Whether the practical improvements that will follow a further Parliamentary Reform will be equal to these, the future must disclose; but whatever they may be, it is already certain that they are not at the present time regarded as improvements by the House, for if the House thought so, there is nothing to hinder it from adopting them.
Sir, there is a better way of persuading possessors of power to give up a part of it; not by telling them that they make a bad use of their power - which, if it were true, they could not be expected to be aware of - but by reminding them of what they are aware of: their own fallibility.
Sir, we all of us know that we hold many erroneous opinions, but we do not know which of our opinions these are, for if we did they would not be our opinions. Therefore, reflecting men take precautions beforehand against their own errors, without waiting till they and all other people are agreed about the particular instances; and if there are things which, from their mental habits or their position in life, are in danger of escaping their notice, they are glad to associate themselves with others of different habits and positions, which very fact peculiarly qualifies them to see the precise things which they themselves do not see.
Believing the House to be composed of reasonable men, this is what we ask them to do.

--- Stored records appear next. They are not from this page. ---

/-- Codewords whose read is made again: what had come of them is given up. -/
def State.restart (s : State) (js : List Nat) (spec : Bool) : State :=
  let upd (j : Job) : Job := if !(js.contains j.id) then j else if spec then { j with specData := [] } else { j with data := [] }
  { s with jobs := s.jobs.map upd }

/-- An operation failed by a time-out, a fault or a lost die (R259, R264): a read is issued again once, then its codewords go
to rebuild; anything else ends with failed status. -/
def State.opFailed (s : State) (o : DieOp) (again : Bool) : State :=
  let s0 := s.idleCtx o.die
  match o.kind with
  | .read js =>
    if again && !o.retried then
      (s0.updOp o.id fun x => { x with started := false, retried := true, resetting := false, badReads := 0, shownReady := false
                                       confirmed := false, applied := none, sensing := none, cached := none, loading := none, cont := false, ended := false
                                       outs := [], focus := none }).restart js o.spec
    else
      let s1 := s0.dropOp o.id
      let upd (j : Job) : Job := if !(js.contains j.id) then j else if o.spec then { j with spec := .none } else { j with step := 100 }
      { s1 with jobs := s1.jobs.map upd }
  | _ => s0.opOver { o with started := true } false

/-! ### The failure of a die -/

/-- Every operation of a die ends as those of a FAILED die do (R230, R264): reads go to rebuild, program units return to
placement with their member, anything else fails. -/
def State.clearQueue (s : State) (d : Nat) : State :=
  (s.ops.filter fun o => o.die == d).foldl (fun a o => match o.kind with
    | .program _ _ _ | .parity _ _ _ _ | .interim _ _ _ => a.dropOp o.id
    | _ => a.opFailed o false) ((s.idleCtx d).updDie d fun i => { i with resetting := false })

/-- Every operation of a die that is lost ends, its program units return to placement, and each superblock loses its member there; how
many are affected (R196, R230, R264). -/
def State.loseDie (s : State) (d : Nat) : State × Nat :=
  let l := (s.clearQueue d).loseDieMembers d
  ({ l.1 with allocReqs := l.1.allocReqs.filter fun r => !(r.prio == 4 && r.die == d),
              interimBlocks := l.1.interimBlocks.filter fun x => x.1 != d }, l.2)

/-- A PRESENT die is declared FAILED (R196, R198, R264, R265). -/
def State.failDie (s : State) (d cause detail : Nat) : State :=
  let s1 := (s.setDieState d 3).setObjN Obj.DIE_CAUSE (cause + detail % 256 * 256) (dieSlot d) (dieChannel d)
  let s2 := s1.cometDiscard fun h => ppaDie h.ppa == d
  let l := s2.loseDie d
  let s3 := { l.1 with stallFrom := some l.1.now, lostDies := l.1.lostDies ++ [(d, l.2, l.1.now)] }
  let s4 := (s3.event 0x10 d (s3.objN Obj.DIE_CAUSE (dieSlot d) (dieChannel d)) 1).judgeLost
  if s4.modes.current.orbit && s4.planStreams != [] then s4.replan s4.modes.current else s4
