-- ==== Sys2Proof/Machine/HostLink.lean ====
section
/-!
DEFINITION. Machine/HostLink.lean: the meanings of the host link's commands: link-up and link-down (R73, R90), credit (R74),
DATA (R92), queue resets (R94), windows (R88, R93) and stalls (R77). PACKET_SEND stands in Machine/LinkSend.lean.
-/

namespace Sys2Proof.Machine

open Sys2Proof

/-! ### Link-up and link-down -/

/-- The front end's advertisement: enough brings the link to UP_WAIT, with the block's LINK UP (R73). -/
def State.takeCrdt (s : State) (vc0 vc1 : Nat) : State :=
  if vc0 < 4 ∨ vc1 < 65 then s.toDown 14
  else
    let crc := s.objN Obj.LINK_CRC_EN != 0
    s.setLink fun l => { l with st := 2, peer0 := vc0, peer1 := vc1, tx0 := vc0, tx1 := vc1, crdtIn := none, crcSent := crc,
                                out0 := l.out0 ++ [.link 1 0 crc 0] }

/-- A LINK DOWN packet. -/
def OutPkt.isDown : OutPkt → Bool
  | .link kind _ _ _ => kind == 2
  | _ => false

/-- LINK_READY: both READY pins 1 in DOWN (R73). -/
def execLinkReady (dt : Nat) (s : State) : Host.Outcome State Fault Refusal :=
  s.functional dt fun s =>
    if s.ready && s.link.st == 0 then
      let s1 := s.setLink fun l => { l with
        st := 1, peer0 := 0, peer1 := 0
        out0 := l.out0.filter (fun p => !p.isDown) ++ [.crdt (s.objN Obj.HL_RX_VC0) (s.objN Obj.HL_RX_VC1)] }
      match s.link.crdtIn with
      | some (a, b) => (s1.setLink fun l => { l with crdtIn := none }).takeCrdt a b
      | none => s1
    else s

/-- READY_DROP: HLI_READY sampled 0 outside DOWN (R90, code 12). -/
def execReadyDrop (dt : Nat) (s : State) : Host.Outcome State Fault Refusal :=
  s.functional dt fun s => if s.link.st = 0 then s else s.toDown 12

/-- CRDT: kept while DOWN, taken in CREDIT_EXCHANGE (R73). -/
def execCrdt (dt : Nat) (pkt : Packet) (gap : Nat) (s : State) : Host.Outcome State Fault Refusal :=
  s.functional dt fun s => s.arrive 8 0 (some gap) pkt fun a p =>
    let x := hbits p.hdr 32 32
    let y := hbits p.hdr 64 32
    if a.link.st = 0 then a.setLink fun l => { l with crdtIn := some (x, y) } else a.takeCrdt x y

/-- LINK UP received: in UP_WAIT a CRC_EN equal to the block's brings the link UP (R73). In any other state it has no effect
(DESIGN CHOICE, log 235). -/
def State.peerUp (s : State) (crc : Bool) : State :=
  if s.link.st != 2 then s
  else if crc != s.link.crcSent then s.toDown 14
  else (s.setLink fun l => { l with st := 3, crcActive := crc, vc0Run := 0 }).bumpWrap Obj.HL_LINK_UPS

/-- LINK_UP. -/
def execLinkUp (dt : Nat) (pkt : Packet) (gap : Nat) (s : State) : Host.Outcome State Fault Refusal :=
  s.functional dt fun s => s.arrive 9 1 (some gap) pkt fun a p => a.peerUp (tbit p.hdr.toNat 40)

/-- LINK_DOWN (R90, code 13). -/
def execLinkDown (dt : Nat) (pkt : Packet) (gap : Nat) (s : State) : Host.Outcome State Fault Refusal :=
  s.functional dt fun s => s.arrive 9 2 (some gap) pkt fun a _ => a.toDown 13

/-- LINK_ECHO: its DETAIL is repeated in an ECHO_REPLY (R86). -/
def execLinkEcho (dt : Nat) (pkt : Packet) (gap : Nat) (s : State) : Host.Outcome State Fault Refusal :=
  s.functional dt fun s => s.arrive 9 4 (some gap) pkt fun a p =>
    a.setLink fun l => { l with out0 := l.out0 ++ [.link 5 0 false (hbits p.hdr 96 32)] }

/-! ### Credit -/

/-- CREDIT_RETURN: counters rise, each at most to the advertisement; more is excess (R74, R91). Before the front end has
advertised there is nothing to return. -/
def execCreditReturn (dt : Nat) (vc0 vc1 : Nat) (s : State) : Host.Outcome State Fault Refusal :=
  s.functional dt fun s =>
    let a := s.link.tx0 + vc0 % 16
    let b := s.link.tx1 + vc1 % 16
    if s.link.st = 0 ∨ s.link.peer0 = 0 then s
    else
      let s1 := s.setLink fun l => { l with tx0 := min a l.peer0, tx1 := min b l.peer1 }
      if s.link.peer0 < a ∨ s.link.peer1 < b then s1.countCode 16 else s1

/-- HOST_LINK_STALL: an outbound counter has stayed short for HL_STALL_NS (R77). -/
def execHostLinkStall (dt : Nat) (s : State) : Host.Outcome State Fault Refusal :=
  s.functional dt fun s =>
    let limit := s.objN Obj.HL_STALL_NS
    let beyond (since : Option Nat) : Bool := since.any fun t => t + limit ≤ s.now
    let new0 := beyond s.link.short0 && !s.link.stall0
    let new1 := beyond s.link.short1 && !s.link.stall1
    if new0 || new1 then
      let s1 := s.setLink fun l => { l with stall0 := l.stall0 || new0, stall1 := l.stall1 || new1 }
      s1.classNotice 0x58 3 0 [(4, s1.link.st + flag s1.link.crcActive 2 + flag true 3 + s1.link.lastError * 2 ^ 16),
        (4, s1.link.tx0), (4, s1.link.tx1)]
    else s

/-! ### DATA -/

/-- A DATA packet that passed: ranges not yet received are taken, a full window closes (R92). -/
def State.takeData (s : State) (p : Packet) : State :=
  match s.dataWindow p.hdr with
  | none => s
  | some w =>
    let off := hbits p.hdr 96 32
    let n := hbits p.hdr 16 16 / 4096
    let s1 := (List.range n).foldl (fun a i =>
      let r := (off - w.offset) / 4096 + i
      match a.cmd? w.stamp with
      | some c => if w.got.contains r then a else a.putRange c (off / 4096 + i) ((p.payload.drop (4096 * i)).take 4096)
      | none => a) s
    let got := distinct (w.got ++ (List.range n).map fun i => (off - w.offset) / 4096 + i)
    let others := s1.link.windows.filter fun x => x.id != w.id
    let noted := s1.link.windows.map fun x => if x.id == w.id then { x with got } else x
    let s2 := s1.setLink fun l => { l with windows := if w.len / 4096 ≤ got.length then others else noted }
    (s2.returnCredit 1 p.beats).progress

/-- DATA. -/
def execData (dt : Nat) (pkt : Packet) (s : State) : Host.Outcome State Fault Refusal :=
  s.functional dt fun s => s.arrive 3 0 none pkt State.takeData

/-- WINDOW_EXPIRED: the window has not closed in its time: its command ends with DATA_TIMEOUT (R91, R93). -/
def execWindowExpired (dt : Nat) (windowId : Nat) (s : State) : Host.Outcome State Fault Refusal :=
  s.functional dt fun s =>
    match s.link.windows.find? (fun w => w.id == windowId && w.sentAt.any fun t => t + w.timeout ≤ s.now) with
    | some w =>
      let s1 := ((s.countCode 9).dropTokens w.stamp).unlockBlocks w.stamp
      (s1.failWrite w.stamp stDataTimeout (w.id % 65536 * 65536 + w.offset % 2 ^ 32 * 2 ^ 32)).progress
    | none => s

/-- XRDY_GRANT (R88, R104). -/
def execXrdyGrant (dt : Nat) (stamp : Nat) (s : State) : Host.Outcome State Fault Refusal :=
  s.functional dt fun s => s.grantWindow stamp

/-! ### Queue reset -/

/-- A QRST taken; with QMASK 0 it is answered at once (R94). -/
def State.takeQrst (s : State) (p : Packet) : State :=
  let tag := hbits p.hdr 32 16
  let mask := hbits p.hdr 96 64
  let s1 := s.returnCredit 0 p.beats
  if mask = 0 then s1.setLink fun l => { l with out0 := l.out0 ++ [.qrst tag 0] }
  else (s1.queueReset tag mask true).progress

/-- QRST. -/
def execQrst (dt : Nat) (pkt : Packet) (s : State) : Host.Outcome State Fault Refusal :=
  s.functional dt fun s => s.arrive 0xA 0 none pkt State.takeQrst

/-- QRST_DONE: QRSTs whose covered commands have all completed, their RESPs sent, are answered in order (R94). -/
def execQrstDone (dt : Nat) (s : State) : Host.Outcome State Fault Refusal :=
  s.functional dt fun s => State.answerQrsts s.link.qrsts.length s

end Sys2Proof.Machine
end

Every class knows some things not so well known to other people, and every class, has interests which are more or less special to itself, and for which no protection is so effectual as its own. These may be à priori doctrines - but so is the doctrine that a straight line is the shortest distance between two points; they are as much truths of common sense and common observation as that is, and persons of common sense act upon them with the same perfect confidence. I claim the benefit of these principles for the working classes. They require it more than any other class.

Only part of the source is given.